Stock selection drives outperformance of European Assets Trust
The European Assets Trust, the closed-end investment company run by F&C Investments, has produced strong annual results, driven, says the manager by its stock selection process.
Net asset value total return per share rose 28.2% in sterling terms over the period (32.0% in euros).
The Trust materially outperformed its benchmark, the HSBC Smaller Europe ex UK index, which returned 17.0% (20.4% in euros). The Company has also outperformed the benchmark over three and five years.
Over 10 years it has significantly outperformed many of the major equity indices, including the UK (FTSE 100 Index) and US (S&P 500 Index). The share price discount to net asset value was 6.4% as at 31 December 2012, compared with 11.1% at the previous year-end.
The company, listed in London and Amsterdam, announced an increase in dividend for 2013 of 24.8%, at €0.5502 per share. This represents an annual dividend equivalent to 6% of the net asset value at the end of the preceding year.
The 2013 dividend will be paid in three equal instalments of €0.1834 per share on 31 January, 31 May and 30 August.
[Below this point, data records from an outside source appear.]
/-- Both timers lose the same tick, and the bit timer that expires stops. -/
theorem timersInStep_rxTickStep {c : Cfg} (hwf : c.WF) {s : State} (h : TimersInStep c s) :
    TimersInStep c (rxTickStep s) := by
  obtain ⟨hbtoCnt, hftoCnt⟩ := rxTickStep_counts s
  have hbit := rxTickStep_bitWindow s
  cases hfires : timerFires s.btoRun s.btoCnt with
  | true =>
    rw [if_pos hfires] at hbit
    obtain ⟨-, -, -, hstopped⟩ := hbit
    exact .of_stopped hstopped
  | false =>
    rw [if_neg (by simp [hfires])] at hbit
    obtain ⟨-, -, -, hbtoRun⟩ := hbit
    intro hrun
    rw [hbtoRun] at hrun
    obtain ⟨hfto, hpos, hdiff⟩ := h hrun
    have hframe := rxTickStep_frameEnd s
    rw [h.frameTimer_quiet hwf hrun, if_neg Bool.false_ne_true] at hframe
    obtain ⟨-, hftoRun⟩ := hframe
    have hleft : s.btoCnt ≠ 1 := fun hlast => by
      simp [(timerFires_iff _ _ fun _ => hpos).2 ⟨hrun, hlast⟩] at hfires
    obtain ⟨-, -, -, -, -, -, -, -, hlt, -⟩ := hwf
    rw [hftoRun, hbtoCnt, hftoCnt, hrun, hfto]
    exact ⟨rfl, by simp [timerCount]; omega, by simp [timerCount]; omega⟩

/-- FRAME_TIMEOUT on its own would stop the frame timer under the bit timer; it is no input. -/
theorem exec_keeps_timersInStep {i : Instr} {s t : State} (h : exec i s = .next t)
    (hissue : i.issuable = true) (hs : TimersInStep Config.cfg s) :
    TimersInStep Config.cfg t := by
  rcases exec_writes h with ⟨-, ⟨-, hstopped, -⟩, -⟩ | hframe
  · exact .of_stopped hstopped
  · by_cases hown : .capture ∈ ownParts i
    · rcases mem_ownParts_capture hown with rfl | rfl | rfl | rfl
      · obtain rfl := (exec_leaves _ s t h).2
        exact timersInStep_edgeStep Config_wf hs
      · obtain rfl := (exec_leaves _ s t h).2
        exact timersInStep_rxTickStep Config_wf hs
      · cases hissue
      · cases hissue
    · exact hs.of_samePart (hframe .capture (by simp [hown]))

theorem issuable_of_wellFormed {i : Instr} (h : i.wellFormed = true) : i.issuable = true :=
  (Bool.and_eq_true _ _ ▸ h).2

/-- Settles O47: the fetch and a fault leave the timers alone, every operation that an input can
hold keeps them in step, and then the frame timer is at least T_FRAME - T_BIT ticks behind. -/
theorem timersNeverExpireTogether : Obligations.TimersNeverExpireTogether := by
  unfold Obligations.TimersNeverExpireTogether
  refine ⟨fun s t hs hstep => ?_, fun s hs ⟨hbit, hframe⟩ => ?_⟩
  · obtain ⟨-, ⟨i, rest, -, hwf, hexec⟩ | ⟨op, rest, rfl⟩⟩ := step_cases s t hstep
    · exact exec_keeps_timersInStep hexec (issuable_of_wellFormed hwf) hs
    · exact hs
  · have hrun : s.btoRun = true := (Bool.and_eq_true _ _ ▸ hbit).1
    rw [hs.frameTimer_quiet Config_wf hrun] at hframe
    cases hframe

end Sys2Proof.Machine
end

section
/-! The invariant of R43 (spec/10_state.md section 4): each operation's parts keep it. -/

namespace Sys2Proof.Machine

/-! ### Updates that keep every clause -/

variable {c : Cfg} {s : State}

theorem Inv.respond (h : Inv c s) (ops bytes : List Byte) : Inv c (respond ops bytes s) :=
  { h with }

theorem Inv.raiseFault (h : Inv c s) (code : FaultCode) (op : Byte) :
    Inv c (raiseFault code op s) :=
  { h with }

theorem Inv.takeInput (h : Inv c s) (rest : List Byte) : Inv c { s with input := rest } :=
  { h with }

theorem Inv.configureRx (h : Inv c s) : Inv c (configureRx s) := { h with }

theorem Inv.configureTx (h : Inv c s) : Inv c (configureTx s) := { h with }

theorem Inv.clearBit (h : Inv c s) : Inv c (clearBit s) := { h with }

theorem Inv.clearStream (h : Inv c s) : Inv c (clearStream s) := { h with }

theorem Inv.clearReady (h : Inv c s) : Inv c (clearReady s) := { h with }

/-! ### Receive capture -/

theorem Inv.edgeStep (h : Inv c s) (hwf : c.WF) : Inv c (edgeStep c s) := by
  obtain ⟨-, -, -, -, -, -, -, hpos, hlt, -⟩ := hwf
  unfold Machine.edgeStep
  split
  case isTrue henabled =>
    exact { h with
      btoRange := fun _ => ⟨hpos, le_refl _⟩
      ftoRange := fun _ => ⟨by dsimp only; omega, le_refl _⟩
      disabledQuiet := fun hoff => absurd (henabled.symm.trans hoff) nofun }
  case isFalse => exact h

theorem Inv.bitTimeout (h : Inv c s) : Inv c (bitTimeout s) :=
  { h with
    btoRange := nofun
    disabledQuiet := fun hoff => ⟨rfl, (h.disabledQuiet hoff).2.1, rfl⟩ }

theorem Inv.frameTimeout (h : Inv c s) : Inv c (frameTimeout s) :=
  { h with
    ftoRange := nofun
    disabledQuiet := fun hoff => ⟨(h.disabledQuiet hoff).1, rfl, (h.disabledQuiet hoff).2.2⟩ }

/-- A running timer that does not expire on a tick has another one left. -/
theorem timerCount_range {run : Bool} {cnt n : Nat} (h : run = true → 1 ≤ cnt ∧ cnt ≤ n)
    (hquiet : ¬timerFires run cnt = true) :
    run = true → 1 ≤ timerCount run cnt ∧ timerCount run cnt ≤ n := by
  rintro rfl
  obtain ⟨-, hle⟩ := h rfl
  simp only [timerFires, timerCount, Bool.true_and, beq_iff_eq, if_true] at hquiet ⊢
  omega

/-- A timer that does not expire is in range after the tick, and one that does is stopped by its
handler. -/
theorem Inv.rxTickStep (h : Inv c s) : Inv c (rxTickStep s) := by
  have hquiet := h.disabledQuiet
  unfold Machine.rxTickStep
  split <;> split
  · exact { h with
      btoRange := nofun
      ftoRange := nofun
      disabledQuiet := fun _ => ⟨rfl, rfl, rfl⟩ }
  · exact { h with
      btoRange := nofun
      ftoRange := timerCount_range h.ftoRange ‹_›
      disabledQuiet := fun hoff => ⟨rfl, (hquiet hoff).2.1, rfl⟩ }
  · exact { h with
      btoRange := timerCount_range h.btoRange ‹_›
      ftoRange := nofun
      disabledQuiet := fun hoff => ⟨(hquiet hoff).1, rfl, (hquiet hoff).2.2⟩ }
  · exact { h with
      btoRange := timerCount_range h.btoRange ‹_›
      ftoRange := timerCount_range h.ftoRange ‹_› }

/-! ### Receive decode -/

theorem Inv.frameReset (h : Inv c s) : Inv c (frameReset s) :=
  { h with
    bitIdxRange := Nat.zero_le _
    wordIdxRange := Nat.zero_le _
    startClean := fun _ => ⟨rfl, rfl, rfl⟩ }

/-- The published length is the word index, which is in range. -/
theorem Inv.publish (h : Inv c s) : Inv c (publish c s) :=
  { h with pubLenRange := h.wordIdxRange }

theorem Inv.closed (h : Inv c s) : Inv c (closed c s) := by
  unfold Machine.closed
  split
  · exact h.clearStream.frameReset
  · exact h.clearStream.publish.frameReset

theorem Inv.loadThreshold (h : Inv c s) (cnt : Count) : Inv c (loadThreshold c cnt s) :=
  { h with startClean := nofun }

theorem Inv.parityBit (h : Inv c s) (hwf : c.WF) (hstart : s.startFlag = false) (b : Bool) :
    Inv c (parityBit c b s) :=
  { h with
    bitIdxRange := Nat.zero_le _
    wordIdxRange := Nat.le_sub_one_of_lt (overflowGuard_lt c hwf _)
    startClean := fun hset => absurd (hstart.symm.trans hset) Bool.false_ne_true }

theorem Inv.dataBit (h : Inv c s) (hwf : c.WF) (hstart : s.startFlag = false)
    (hpos : s.bitIdx ≠ 8) (b : Bool) : Inv c (dataBit c b s) :=
  { h with
    bitIdxRange := by
      have hrange := h.bitIdxRange
      rw [dataBit_bitIdx]
      bv_omega
    wordIdxRange := Nat.le_sub_one_of_lt (overflowGuard_lt c hwf _)
    startClean := fun hset => absurd (hstart.symm.trans hset) Bool.false_ne_true }
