-- ==== Sys2Proof/Machine/State.lean ====
section
/-! DEFINITION. The architectural state and its reset value (10_state.md R20 to R37). The state is
the four components of R36; the parameter CAP, fixed for the life of an engine, is held by its
memory (log entry 1). -/

namespace Sys2Proof.Machine

/-- Why an engine halted (10_state.md R29; 60_exceptions.md R220). A halt is the machine's only
exception: it is a state, not an outcome of its own (log entry 2). -/
inductive HaltReason where
  /-- The program counter was no multiple of 4 at fetch; carries the program counter (R221). -/
  | alignmentFault (pc : Word)
  /-- The fetched word has no mapping; carries its opcode, funct3 and funct7 (R222). -/
  | decodeError (opcode : BitVec 7) (funct3 : BitVec 3) (funct7 : BitVec 7)
  /-- A word with the SYSTEM opcode was executed; carries the word (R223). -/
  | systemCall (inst : Word)
  deriving DecidableEq, Repr

/-- The run state (10_state.md R29). -/
inductive RunState where
  | running
  | halted (reason : HaltReason)
  deriving DecidableEq, Repr

/-- Memory (10_state.md R33; 20_memory.md R40): `2 ^ (capExp + 2)` bytes. `cells` lists the bytes that
are not 0, by address, in the canonical form `Memory.wf`; a byte not listed is 0, the reset
contents the spec gives (10_state.md R37; log entry 3). -/
structure Memory where
  /-- CAP is 2 ^ (capExp + 2): exactly the legal capacities of 00_scope.md R7, 4 to 2^32. -/
  capExp : Fin 31
  cells : List Host.Cell
  deriving DecidableEq, Repr

/-- The capacity CAP in bytes (00_scope.md R6, R7). -/
def Memory.cap (m : Memory) : Nat := 2 ^ (m.capExp.val + 2)

/-- The canonical form: addresses strictly rising and inside the array, no entry 0. -/
abbrev Memory.wf (m : Memory) : Prop :=
  m.cells.Pairwise (fun c d => c.1 < d.1) ∧ ∀ c ∈ m.cells, c.1 < m.cap ∧ c.2 ≠ 0#8

/-- The state of R36. -/
structure State where
  /-- `x1` to `x31`, in index order; `x0` is the constant 0 and is not stored (R21, R36). -/
  regs : Vector Word 31
  /-- The program counter (R24). -/
  pc : Word
  /-- The run state (R29). -/
  run : RunState
  /-- The memory `M` and its capacity (R33). -/
  mem : Memory
  deriving DecidableEq, Repr

/-- Why a step stops. -/
inductive Fault where
  /-- Raised by `step` on a Halted engine: Halted is terminal and no step is defined there
  (40_engine_cycle.md R107; 93_implementation_defined.md U9 "stuck"). Safe: the model claims no
  next state where the spec defines none (log entry 2). -/
  | engineHalted
  deriving DecidableEq, Repr

/-- Why the model gives no engine or no meaning. -/
inductive Refusal where
  /-- Raised by an arm of `exec` whose instruction has no meaning yet; no arm raises it now. Safe. -/
  | notModelled (mnemonic : String)
  /-- Raised by `boot` for an image longer than the capacity: reset reports LoadOverflow and creates
  no engine state (70_reset_and_hazards.md R253; 60_exceptions.md R224). Safe. -/
  | loadOverflow
  deriving DecidableEq, Repr

/-- The registers after reset: `x1` to `x31` are 0 (R37). -/
def State.resetRegs : Vector Word 31 := Vector.replicate 31 0#32

/-- The state right after reset with the empty image and the reference capacity
(10_state.md R37; 70_reset_and_hazards.md R250; log entry 6). -/
def State.reset : State where
  regs := State.resetRegs
  pc := Config.resetPc
  run := .running
  mem := { capExp := Config.referenceCapExp, cells := [] }

end Sys2Proof.Machine
end

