-- ==== Sys2Proof/Machine/Branch.lean ====
section
/-! DEFINITION. The BRANCH group (45_branch.md): the target comes from the branch's own address and is not checked (R180). -/

namespace Sys2Proof.Machine

/-- BEQ (45_branch.md R181). -/
def execBeq (rs1 rs2 : RegIdx) (off : BitVec 13) (s : State) : Result :=
  .next (s.branchTo (s.readReg rs1 == s.readReg rs2) (s.branchTarget off))

/-- BNE (45_branch.md R182). -/
def execBne (rs1 rs2 : RegIdx) (off : BitVec 13) (s : State) : Result :=
  .next (s.branchTo (s.readReg rs1 != s.readReg rs2) (s.branchTarget off))

/-- BLT (45_branch.md R183). -/
def execBlt (rs1 rs2 : RegIdx) (off : BitVec 13) (s : State) : Result :=
  .next (s.branchTo (lessS (s.readReg rs1) (s.readReg rs2)) (s.branchTarget off))

/-- BGE (45_branch.md R184). -/
def execBge (rs1 rs2 : RegIdx) (off : BitVec 13) (s : State) : Result :=
  .next (s.branchTo (!lessS (s.readReg rs1) (s.readReg rs2)) (s.branchTarget off))

/-- BLTU (45_branch.md R185). -/
def execBltu (rs1 rs2 : RegIdx) (off : BitVec 13) (s : State) : Result :=
  .next (s.branchTo (lessU (s.readReg rs1) (s.readReg rs2)) (s.branchTarget off))

/-- BGEU (45_branch.md R186). -/
def execBgeu (rs1 rs2 : RegIdx) (off : BitVec 13) (s : State) : Result :=
  .next (s.branchTo (!lessU (s.readReg rs1) (s.readReg rs2)) (s.branchTarget off))

end Sys2Proof.Machine
end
The January dividend of €0.1834 per share amounted to 15.345p per share in sterling terms.
Stock selection drove the majority of performance over the year, with returns coming from a range of sectors. This was achieved with low portfolio turnover at 22% for the year, reflecting our long term investment philosophy.
The largest position, Glanbia, an Irish based global nutritionals business, had a strong year, rising 77.8%. C&C Group, the producers of Magners Cider and Tennent’s lager, rose 57.9% during the year, and made a transformational acquisition in the US premium cider market during the period.
German robotics company Kuka rose 90.0%, as it benefitted from strong results and order momentum. Financial holdings also delivered good performance, with Azimut, the Italian asset manager, rising 76.2% during the period.
Commenting on the year ahead, London-based fund manager Sam Cosh said 2013 has seen a very strong start.
“Recoveries are rarely smooth however, and Europe clearly still has some challenges ahead, reflected in the recent Italian elections. Despite the rally, European equity remains a neglected asset class, trading at attractive valuations on both a relative and absolute basis, which provides excellent investment opportunities for disciplined stock pickers.
“Additionally, improving credit conditions should, at some point, filter through to economies improving corporate profits, which in turn will encourage a flow into the asset class. This has the potential to be a very powerful driver of European equity market returns. With greater confidence in the market outlook, we could also see the prospect of greater merger and acquisition activity, providing a spur to the small and mid-cap market in which we invest.”
The manager made use of the gearing facility during 2012 where investment opportunities arose. At the year-end the Company was 6% geared.